┌──
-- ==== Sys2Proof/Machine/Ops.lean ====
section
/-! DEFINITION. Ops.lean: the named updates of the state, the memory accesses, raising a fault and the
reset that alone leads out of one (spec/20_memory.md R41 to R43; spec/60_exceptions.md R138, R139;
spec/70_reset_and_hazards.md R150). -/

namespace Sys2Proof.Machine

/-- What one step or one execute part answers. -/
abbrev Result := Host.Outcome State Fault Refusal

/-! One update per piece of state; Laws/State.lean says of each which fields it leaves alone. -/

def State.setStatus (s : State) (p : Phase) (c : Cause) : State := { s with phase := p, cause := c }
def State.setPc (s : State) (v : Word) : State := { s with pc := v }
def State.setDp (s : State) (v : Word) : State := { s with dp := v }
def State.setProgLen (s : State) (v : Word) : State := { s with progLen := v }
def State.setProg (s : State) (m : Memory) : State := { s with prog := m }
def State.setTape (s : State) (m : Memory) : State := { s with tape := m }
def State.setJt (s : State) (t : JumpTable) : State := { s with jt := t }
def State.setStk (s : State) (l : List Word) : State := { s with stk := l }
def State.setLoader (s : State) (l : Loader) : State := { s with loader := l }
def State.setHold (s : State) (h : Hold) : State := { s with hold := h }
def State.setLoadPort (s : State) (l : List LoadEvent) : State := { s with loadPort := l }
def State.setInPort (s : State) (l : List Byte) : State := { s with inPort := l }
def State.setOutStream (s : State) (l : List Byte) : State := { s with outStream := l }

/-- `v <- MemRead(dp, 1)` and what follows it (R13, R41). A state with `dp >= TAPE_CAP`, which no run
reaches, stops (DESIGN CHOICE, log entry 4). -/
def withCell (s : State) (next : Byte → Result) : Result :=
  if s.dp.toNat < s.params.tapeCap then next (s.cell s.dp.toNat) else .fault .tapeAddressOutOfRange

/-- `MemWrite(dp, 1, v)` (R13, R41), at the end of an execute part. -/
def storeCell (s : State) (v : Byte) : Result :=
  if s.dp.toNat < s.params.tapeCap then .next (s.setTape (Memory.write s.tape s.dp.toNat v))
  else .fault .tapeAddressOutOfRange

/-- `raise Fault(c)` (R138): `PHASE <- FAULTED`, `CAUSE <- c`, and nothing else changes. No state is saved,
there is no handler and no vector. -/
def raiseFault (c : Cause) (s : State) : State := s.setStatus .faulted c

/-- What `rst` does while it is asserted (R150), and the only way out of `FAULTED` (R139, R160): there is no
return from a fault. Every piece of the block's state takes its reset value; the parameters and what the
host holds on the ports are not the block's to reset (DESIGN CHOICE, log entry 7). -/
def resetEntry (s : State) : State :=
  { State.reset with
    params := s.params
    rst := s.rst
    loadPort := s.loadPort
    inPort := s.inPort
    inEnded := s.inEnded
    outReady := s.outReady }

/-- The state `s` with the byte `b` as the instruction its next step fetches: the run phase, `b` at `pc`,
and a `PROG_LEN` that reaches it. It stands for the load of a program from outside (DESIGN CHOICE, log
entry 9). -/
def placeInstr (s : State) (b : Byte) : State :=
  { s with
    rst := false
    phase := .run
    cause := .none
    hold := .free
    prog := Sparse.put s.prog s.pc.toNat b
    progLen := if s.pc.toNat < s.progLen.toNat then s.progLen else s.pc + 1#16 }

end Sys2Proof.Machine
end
└──
┌──
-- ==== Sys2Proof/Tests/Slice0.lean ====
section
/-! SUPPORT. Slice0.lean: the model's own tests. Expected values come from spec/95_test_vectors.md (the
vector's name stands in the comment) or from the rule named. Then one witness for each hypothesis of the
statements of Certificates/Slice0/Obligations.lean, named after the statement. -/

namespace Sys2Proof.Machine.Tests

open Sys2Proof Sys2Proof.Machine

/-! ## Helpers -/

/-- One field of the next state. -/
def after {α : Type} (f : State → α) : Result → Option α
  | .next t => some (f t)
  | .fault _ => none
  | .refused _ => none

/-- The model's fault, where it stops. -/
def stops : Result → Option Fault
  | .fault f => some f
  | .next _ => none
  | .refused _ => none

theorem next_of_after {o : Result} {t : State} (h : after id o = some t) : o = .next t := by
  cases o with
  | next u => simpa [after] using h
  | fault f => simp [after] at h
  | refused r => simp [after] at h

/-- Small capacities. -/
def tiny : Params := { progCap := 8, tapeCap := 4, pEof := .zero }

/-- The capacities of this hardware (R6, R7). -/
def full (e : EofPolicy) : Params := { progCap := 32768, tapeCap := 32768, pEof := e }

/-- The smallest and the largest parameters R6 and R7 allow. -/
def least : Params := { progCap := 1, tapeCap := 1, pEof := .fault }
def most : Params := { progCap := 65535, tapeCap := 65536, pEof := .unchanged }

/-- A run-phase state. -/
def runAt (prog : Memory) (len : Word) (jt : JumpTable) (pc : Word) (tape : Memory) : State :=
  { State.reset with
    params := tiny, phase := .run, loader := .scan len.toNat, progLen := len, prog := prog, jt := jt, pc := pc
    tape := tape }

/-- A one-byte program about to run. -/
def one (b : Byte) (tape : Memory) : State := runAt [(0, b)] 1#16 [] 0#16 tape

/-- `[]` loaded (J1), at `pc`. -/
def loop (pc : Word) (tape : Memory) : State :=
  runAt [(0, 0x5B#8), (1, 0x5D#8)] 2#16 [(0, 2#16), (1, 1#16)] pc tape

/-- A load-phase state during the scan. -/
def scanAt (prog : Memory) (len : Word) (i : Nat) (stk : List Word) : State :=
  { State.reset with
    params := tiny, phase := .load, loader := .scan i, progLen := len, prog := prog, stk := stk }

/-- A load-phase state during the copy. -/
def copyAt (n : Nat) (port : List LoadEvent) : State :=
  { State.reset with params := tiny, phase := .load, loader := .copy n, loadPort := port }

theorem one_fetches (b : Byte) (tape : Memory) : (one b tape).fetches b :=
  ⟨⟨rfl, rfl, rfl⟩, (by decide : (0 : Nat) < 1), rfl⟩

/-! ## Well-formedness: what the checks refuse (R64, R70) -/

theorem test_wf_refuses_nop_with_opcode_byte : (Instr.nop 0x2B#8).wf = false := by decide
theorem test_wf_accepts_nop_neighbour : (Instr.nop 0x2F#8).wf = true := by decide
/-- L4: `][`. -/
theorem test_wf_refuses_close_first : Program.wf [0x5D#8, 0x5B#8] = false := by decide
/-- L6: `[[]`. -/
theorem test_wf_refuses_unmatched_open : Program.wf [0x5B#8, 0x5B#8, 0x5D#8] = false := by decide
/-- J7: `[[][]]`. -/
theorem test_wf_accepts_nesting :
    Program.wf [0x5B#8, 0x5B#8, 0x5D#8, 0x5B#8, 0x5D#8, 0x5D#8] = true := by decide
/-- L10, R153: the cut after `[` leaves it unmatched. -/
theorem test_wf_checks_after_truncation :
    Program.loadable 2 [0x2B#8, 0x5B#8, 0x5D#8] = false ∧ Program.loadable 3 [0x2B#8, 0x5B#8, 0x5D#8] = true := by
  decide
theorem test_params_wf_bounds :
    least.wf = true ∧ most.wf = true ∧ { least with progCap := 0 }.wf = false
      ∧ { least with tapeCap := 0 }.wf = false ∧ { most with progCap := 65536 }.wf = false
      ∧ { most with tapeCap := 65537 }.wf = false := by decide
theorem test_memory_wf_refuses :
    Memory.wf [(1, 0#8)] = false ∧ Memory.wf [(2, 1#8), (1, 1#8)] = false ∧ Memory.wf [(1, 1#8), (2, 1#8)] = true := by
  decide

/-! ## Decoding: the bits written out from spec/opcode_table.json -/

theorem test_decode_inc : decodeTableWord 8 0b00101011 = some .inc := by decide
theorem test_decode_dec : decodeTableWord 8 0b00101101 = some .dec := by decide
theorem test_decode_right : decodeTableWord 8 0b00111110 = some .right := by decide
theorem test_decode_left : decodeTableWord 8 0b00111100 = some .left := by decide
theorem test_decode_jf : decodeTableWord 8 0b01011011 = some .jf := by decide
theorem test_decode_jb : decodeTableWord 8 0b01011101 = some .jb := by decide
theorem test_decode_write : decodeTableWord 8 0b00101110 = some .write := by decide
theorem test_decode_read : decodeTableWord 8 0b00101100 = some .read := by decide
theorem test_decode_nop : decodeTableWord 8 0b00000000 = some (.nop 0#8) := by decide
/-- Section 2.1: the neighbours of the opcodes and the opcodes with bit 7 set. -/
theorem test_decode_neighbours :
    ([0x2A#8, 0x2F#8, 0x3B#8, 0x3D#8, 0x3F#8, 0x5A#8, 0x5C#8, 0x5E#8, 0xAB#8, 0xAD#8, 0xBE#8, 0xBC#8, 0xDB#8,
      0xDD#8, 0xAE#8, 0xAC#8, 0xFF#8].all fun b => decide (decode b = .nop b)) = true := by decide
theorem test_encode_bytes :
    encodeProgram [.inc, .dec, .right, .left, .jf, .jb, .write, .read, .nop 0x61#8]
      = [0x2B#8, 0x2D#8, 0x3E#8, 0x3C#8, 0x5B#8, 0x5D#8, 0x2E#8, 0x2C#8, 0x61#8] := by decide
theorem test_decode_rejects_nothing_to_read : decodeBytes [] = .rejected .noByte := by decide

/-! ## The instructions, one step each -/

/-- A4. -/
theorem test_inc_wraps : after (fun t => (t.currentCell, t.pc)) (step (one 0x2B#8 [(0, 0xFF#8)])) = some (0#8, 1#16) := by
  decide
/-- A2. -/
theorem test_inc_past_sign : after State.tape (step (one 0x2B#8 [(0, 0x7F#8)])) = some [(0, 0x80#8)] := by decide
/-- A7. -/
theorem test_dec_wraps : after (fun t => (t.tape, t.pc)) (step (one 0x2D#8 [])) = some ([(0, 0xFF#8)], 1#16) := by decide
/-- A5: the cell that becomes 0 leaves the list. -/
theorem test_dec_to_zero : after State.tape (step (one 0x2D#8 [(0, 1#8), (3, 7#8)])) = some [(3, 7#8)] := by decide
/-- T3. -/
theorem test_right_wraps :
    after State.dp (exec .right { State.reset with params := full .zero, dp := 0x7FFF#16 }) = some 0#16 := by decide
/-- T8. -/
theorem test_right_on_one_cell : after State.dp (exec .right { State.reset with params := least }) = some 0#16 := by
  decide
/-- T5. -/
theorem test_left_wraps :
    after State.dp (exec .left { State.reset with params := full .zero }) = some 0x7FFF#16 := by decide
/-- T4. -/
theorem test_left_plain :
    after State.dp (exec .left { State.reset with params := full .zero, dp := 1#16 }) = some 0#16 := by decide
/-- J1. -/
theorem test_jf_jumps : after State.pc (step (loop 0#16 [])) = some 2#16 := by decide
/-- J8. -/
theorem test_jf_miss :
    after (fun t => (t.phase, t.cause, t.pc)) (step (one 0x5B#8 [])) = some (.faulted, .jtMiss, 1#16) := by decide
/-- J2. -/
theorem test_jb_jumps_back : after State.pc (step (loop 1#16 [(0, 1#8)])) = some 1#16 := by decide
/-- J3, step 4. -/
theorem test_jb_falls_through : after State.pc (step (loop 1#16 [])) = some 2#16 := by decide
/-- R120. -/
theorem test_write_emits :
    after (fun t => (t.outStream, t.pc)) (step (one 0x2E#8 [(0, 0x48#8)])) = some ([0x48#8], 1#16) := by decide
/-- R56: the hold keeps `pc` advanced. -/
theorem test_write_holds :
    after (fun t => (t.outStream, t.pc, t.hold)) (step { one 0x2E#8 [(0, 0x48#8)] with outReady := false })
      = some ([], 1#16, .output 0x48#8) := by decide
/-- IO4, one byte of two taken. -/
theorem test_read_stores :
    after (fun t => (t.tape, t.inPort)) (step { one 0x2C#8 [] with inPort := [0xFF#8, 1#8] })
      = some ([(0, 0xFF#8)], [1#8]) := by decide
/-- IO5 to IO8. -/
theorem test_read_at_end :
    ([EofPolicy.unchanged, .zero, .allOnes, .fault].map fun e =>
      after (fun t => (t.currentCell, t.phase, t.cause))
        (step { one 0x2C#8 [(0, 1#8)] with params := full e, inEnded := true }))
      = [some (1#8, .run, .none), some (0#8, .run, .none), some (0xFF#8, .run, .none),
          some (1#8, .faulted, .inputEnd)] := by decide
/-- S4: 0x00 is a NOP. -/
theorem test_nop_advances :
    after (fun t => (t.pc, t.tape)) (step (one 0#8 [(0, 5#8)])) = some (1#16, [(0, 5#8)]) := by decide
└──
(PROBLEM)
In the records above, locate the lines holding the word "spec". Copy each of them.

(SOLUTION TO THIS PROBLEM)
reset that alone leads out of one (spec/20_memory.md R41 to R43; spec/60_exceptions.md R138, R139;
spec/70_reset_and_hazards.md R150). -/
/-! SUPPORT. Slice0.lean: the model's own tests. Expected values come from spec/95_test_vectors.md (the
/-! ## Decoding: the bits written out from spec/opcode_table.json -/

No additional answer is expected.